-- ==== Sys2Proof/Laws/GoodBus.lean ====
section
/-! SUPPORT. Canonical form kept: accesses of the address space and the commands made of them. -/
namespace Sys2Proof.Machine

/-! ## Bus -/

theorem good_entryWrite (s : State) (m : Nat) (head : Nat) (a : Nat) (be : Nat) (d : List Nat) (lut : Bool) (Hs : Good s) :
    Good (State.entryWrite s m head a be d lut) := by
  unfold State.entryWrite
  repeat' first | with_reducible assumption | with_reducible apply good_setWord | dsimp only | with_reducible refine good_ite ?_ ?_ | split | intro _ | with_reducible apply good_mk

theorem good_chipWrite (s : State) (m : Nat) (a : Nat) (be : Nat) (d : List Nat) (Hs : Good s) :
    Good (State.chipWrite s m a be d) := by
  unfold State.chipWrite
  repeat' first | with_reducible assumption | with_reducible apply good_entryWrite | with_reducible apply good_writeVoice | with_reducible apply good_setWord | with_reducible refine good_p1 ?_ (by with_reducible assumption) | dsimp only | with_reducible refine good_ite ?_ ?_ | split | intro _ | with_reducible apply good_mk

theorem good_chipWrites (s : State) (m : Nat) (a : Nat) (be : Nat) (d : List Nat) (y0 : Nat) (Hs : Good s) :
    Good (State.chipWrites s m a be d y0) := by
  induction y0 generalizing s m a be d with
  | zero =>
    unfold State.chipWrites
    repeat' first | with_reducible assumption | with_reducible apply good_chipWrite | dsimp only | with_reducible refine good_ite ?_ ?_ | split | intro _ | with_reducible apply good_mk
  | succ n ih =>
    unfold State.chipWrites
    repeat' first | with_reducible assumption | with_reducible apply ih | with_reducible apply good_chipWrite | dsimp only | with_reducible refine good_ite ?_ ?_ | split | intro _ | with_reducible apply good_mk

theorem good_bus_remote (b : Bus) (w : Who) (dev : Nat) (op : Nat) (off : Nat) (be : Nat) (d : List Nat) (Hb : Good b.s) :
    (Bus.remote b w dev op off be d).Good := by
  unfold Bus.remote
  repeat' first | with_reducible assumption | with_reducible apply good_report | with_reducible refine good_serveWrite ?_ (by with_reducible assumption) | with_reducible refine good_serveRead ?_ (by with_reducible assumption) | with_reducible apply BusOut.good_ok | with_reducible refine BusOut.good_of_ok ?_ (by with_reducible assumption) | with_reducible apply BusOut.good_err | with_reducible refine BusOut.good_of_err ?_ (by with_reducible assumption) | with_reducible apply BusOut.good_ref | with_reducible refine BusOut.good_of_ref ?_ (by with_reducible assumption) | with_reducible apply BusOut.good_wait | with_reducible refine BusOut.good_eq ?_ (by with_reducible assumption) | with_reducible refine good_p1 ?_ (by with_reducible assumption) | dsimp only | with_reducible refine good_ite ?_ ?_ | split | intro _ | with_reducible apply good_mk

theorem good_bus_unmapped (b : Bus) (m : Nat) (a : Nat) (wr : Bool) (Hb : Good b.s) :
    (Bus.unmapped b m a wr).Good := by
  unfold Bus.unmapped
  repeat' first | with_reducible assumption | with_reducible apply good_unmapped | with_reducible apply BusOut.good_ok | with_reducible refine BusOut.good_of_ok ?_ (by with_reducible assumption) | with_reducible apply BusOut.good_err | with_reducible refine BusOut.good_of_err ?_ (by with_reducible assumption) | with_reducible apply BusOut.good_ref | with_reducible refine BusOut.good_of_ref ?_ (by with_reducible assumption) | with_reducible apply BusOut.good_wait | with_reducible refine BusOut.good_eq ?_ (by with_reducible assumption) | dsimp only | with_reducible refine good_ite ?_ ?_ | split | intro _ | with_reducible apply good_mk

theorem good_bus_readAt (b : Bus) (w : Who) (a : Nat) (n : Nat) (Hb : Good b.s) :
    (Bus.readAt b w a n).Good := by
  unfold Bus.readAt
  repeat' first | with_reducible assumption | with_reducible apply good_unmapped | with_reducible apply good_bus_unmapped | with_reducible apply good_regRead | with_reducible apply good_bus_remote | with_reducible apply good_tackUse | with_reducible apply good_burst | with_reducible refine good_p2 ?_ (by with_reducible assumption) | with_reducible refine good_p1 ?_ (by with_reducible assumption) | with_reducible apply BusOut.good_ok | with_reducible refine BusOut.good_of_ok ?_ (by with_reducible assumption) | with_reducible apply BusOut.good_err | with_reducible refine BusOut.good_of_err ?_ (by with_reducible assumption) | with_reducible apply BusOut.good_ref | with_reducible refine BusOut.good_of_ref ?_ (by with_reducible assumption) | with_reducible apply BusOut.good_wait | with_reducible refine BusOut.good_eq ?_ (by with_reducible assumption) | dsimp only | with_reducible refine good_ite ?_ ?_ | split | intro _ | with_reducible apply good_mk

theorem good_bus_writeAt (b : Bus) (w : Who) (a : Nat) (be : Nat) (d : List Nat) (Hb : Good b.s) :
    (Bus.writeAt b w a be d).Good := by
  unfold Bus.writeAt
  repeat' first | with_reducible assumption | with_reducible apply good_chipWrites | with_reducible apply good_unmapped | with_reducible apply good_bus_unmapped | with_reducible apply good_regWrite | with_reducible apply good_report | with_reducible apply good_bus_remote | with_reducible apply good_burst | with_reducible apply good_putEnabled | with_reducible refine good_p1 ?_ (by with_reducible assumption) | with_reducible apply BusOut.good_ok | with_reducible refine BusOut.good_of_ok ?_ (by with_reducible assumption) | with_reducible apply BusOut.good_err | with_reducible refine BusOut.good_of_err ?_ (by with_reducible assumption) | with_reducible apply BusOut.good_ref | with_reducible refine BusOut.good_of_ref ?_ (by with_reducible assumption) | with_reducible apply BusOut.good_wait | with_reducible refine BusOut.good_eq ?_ (by with_reducible assumption) | dsimp only | with_reducible refine good_ite ?_ ?_ | split | intro _ | with_reducible apply good_mk

theorem good_bo_seen (r : BusOut) (m a n : Nat) (wr : Bool) (Hr : r.Good) : (r.seen m a n wr).Good := by
  cases r with
  | ok d b => exact good_wpBus b.s m a n wr Hr
  | err b => exact good_wpBus b.s m a n wr Hr
  | ref st b => exact good_wpBus b.s m a n wr Hr
  | wait i => exact True.intro

theorem good_bus_read (b : Bus) (w : Who) (a : Nat) (n : Nat) (Hb : Good b.s) :
    (Bus.read b w a n).Good := by
  unfold Bus.read
  repeat' first | with_reducible assumption | with_reducible apply good_bus_readAt | with_reducible apply good_bo_seen | with_reducible apply BusOut.good_ok | with_reducible refine BusOut.good_of_ok ?_ (by with_reducible assumption) | with_reducible apply BusOut.good_err | with_reducible refine BusOut.good_of_err ?_ (by with_reducible assumption) | with_reducible apply BusOut.good_ref | with_reducible refine BusOut.good_of_ref ?_ (by with_reducible assumption) | with_reducible apply BusOut.good_wait | with_reducible refine BusOut.good_eq ?_ (by with_reducible assumption) | dsimp only | with_reducible refine good_ite ?_ ?_ | split | intro _ | with_reducible apply good_mk

theorem good_bus_write (b : Bus) (w : Who) (a : Nat) (be : Nat) (d : List Nat) (Hb : Good b.s) :
    (Bus.write b w a be d).Good := by
  unfold Bus.write
  repeat' first | with_reducible assumption | with_reducible apply good_bus_writeAt | with_reducible apply good_bo_seen | with_reducible apply BusOut.good_ok | with_reducible refine BusOut.good_of_ok ?_ (by with_reducible assumption) | with_reducible apply BusOut.good_err | with_reducible refine BusOut.good_of_err ?_ (by with_reducible assumption) | with_reducible apply BusOut.good_ref | with_reducible refine BusOut.good_of_ref ?_ (by with_reducible assumption) | with_reducible apply BusOut.good_wait | with_reducible refine BusOut.good_eq ?_ (by with_reducible assumption) | dsimp only | with_reducible refine good_ite ?_ ?_ | split | intro _ | with_reducible apply good_mk

theorem good_bus_readW (b : Bus) (w : Who) (a : Nat) (Hb : Good b.s) :
    (Bus.readW b w a).Good := by
  unfold Bus.readW
  repeat' first | with_reducible assumption | with_reducible apply good_bus_read | with_reducible apply BusOut.good_ok | with_reducible refine BusOut.good_of_ok ?_ (by with_reducible assumption) | with_reducible apply BusOut.good_err | with_reducible refine BusOut.good_of_err ?_ (by with_reducible assumption) | with_reducible apply BusOut.good_ref | with_reducible refine BusOut.good_of_ref ?_ (by with_reducible assumption) | with_reducible apply BusOut.good_wait | with_reducible refine BusOut.good_eq ?_ (by with_reducible assumption) | dsimp only | with_reducible refine good_ite ?_ ?_ | split | intro _ | with_reducible apply good_mk

theorem good_bus_readKey (b : Bus) (a : Nat) (y0 : Nat) (y1 : Nat) (Hb : Good b.s) :
    (Bus.readKey b a y0 y1).Good := by
  induction y1 generalizing b a y0 with
  | zero =>
    unfold Bus.readKey
    repeat' first | with_reducible assumption | with_reducible apply good_bus_read | with_reducible apply BusOut.good_ok | with_reducible refine BusOut.good_of_ok ?_ (by with_reducible assumption) | with_reducible apply BusOut.good_err | with_reducible refine BusOut.good_of_err ?_ (by with_reducible assumption) | with_reducible apply BusOut.good_ref | with_reducible refine BusOut.good_of_ref ?_ (by with_reducible assumption) | with_reducible apply BusOut.good_wait | with_reducible refine BusOut.good_eq ?_ (by with_reducible assumption) | with_reducible refine good_p1 ?_ (by with_reducible assumption) | dsimp only | with_reducible refine good_ite ?_ ?_ | split | intro _ | with_reducible apply good_mk
  | succ n ih =>
    unfold Bus.readKey
    repeat' first | with_reducible assumption | with_reducible apply ih | with_reducible apply good_bus_read | with_reducible apply BusOut.good_ok | with_reducible refine BusOut.good_of_ok ?_ (by with_reducible assumption) | with_reducible apply BusOut.good_err | with_reducible refine BusOut.good_of_err ?_ (by with_reducible assumption) | with_reducible apply BusOut.good_ref | with_reducible refine BusOut.good_of_ref ?_ (by with_reducible assumption) | with_reducible apply BusOut.good_wait | with_reducible refine BusOut.good_eq ?_ (by with_reducible assumption) | with_reducible refine good_p1 ?_ (by with_reducible assumption) | dsimp only | with_reducible refine good_ite ?_ ?_ | split | intro _ | with_reducible apply good_mk

theorem good_bus_writeW (b : Bus) (w : Who) (a v : Nat) (Hb : Good b.s) : (b.writeW w a v).Good := by
  have h := fun ka => good_bus_readKey { b with nth := 0 } ka 0 16 Hb
  unfold Bus.writeW
  by_cases hn : b.s.needsKey w a v = true
  · rw [if_pos hn]
    extract_lets ka after
    have ha : ∀ (b1 : Bus) (k : Option (List Nat)), Good b1.s → Good (after b1 k).s := fun b1 k h1 => good_dropBus b1.s 288 h1
    clear_value after ka
    replace h := h ka
    generalize { b with nth := 0 }.readKey ka 0 16 = r at h
    cases r with
    | ok d b1 => exact good_bus_write _ w a 15 _ (ha _ _ h)
    | wait i => exact True.intro
    | err b1 => exact good_bus_write _ w a 15 _ (ha _ _ h)
    | ref st b1 => exact good_bus_write _ w a 15 _ (ha _ _ h)
  · rw [if_neg hn]; exact good_bus_write b w a 15 _ Hb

:: EXERCISE AIM ::
Beginning at the line above with "extract_lets ka after" and finishing at the line with "ref st b1 =>", return each line exactly and return nothing else.

:: SOLUTION TO THE EXERCISE ::
    extract_lets ka after
    have ha : ∀ (b1 : Bus) (k : Option (List Nat)), Good b1.s → Good (after b1 k).s := fun b1 k h1 => good_dropBus b1.s 288 h1
    clear_value after ka
    replace h := h ka
    generalize { b with nth := 0 }.readKey ka 0 16 = r at h
    cases r with
    | ok d b1 => exact good_bus_write _ w a 15 _ (ha _ _ h)
    | wait i => exact True.intro
    | err b1 => exact good_bus_write _ w a 15 _ (ha _ _ h)
    | ref st b1 => exact good_bus_write _ w a 15 _ (ha _ _ h)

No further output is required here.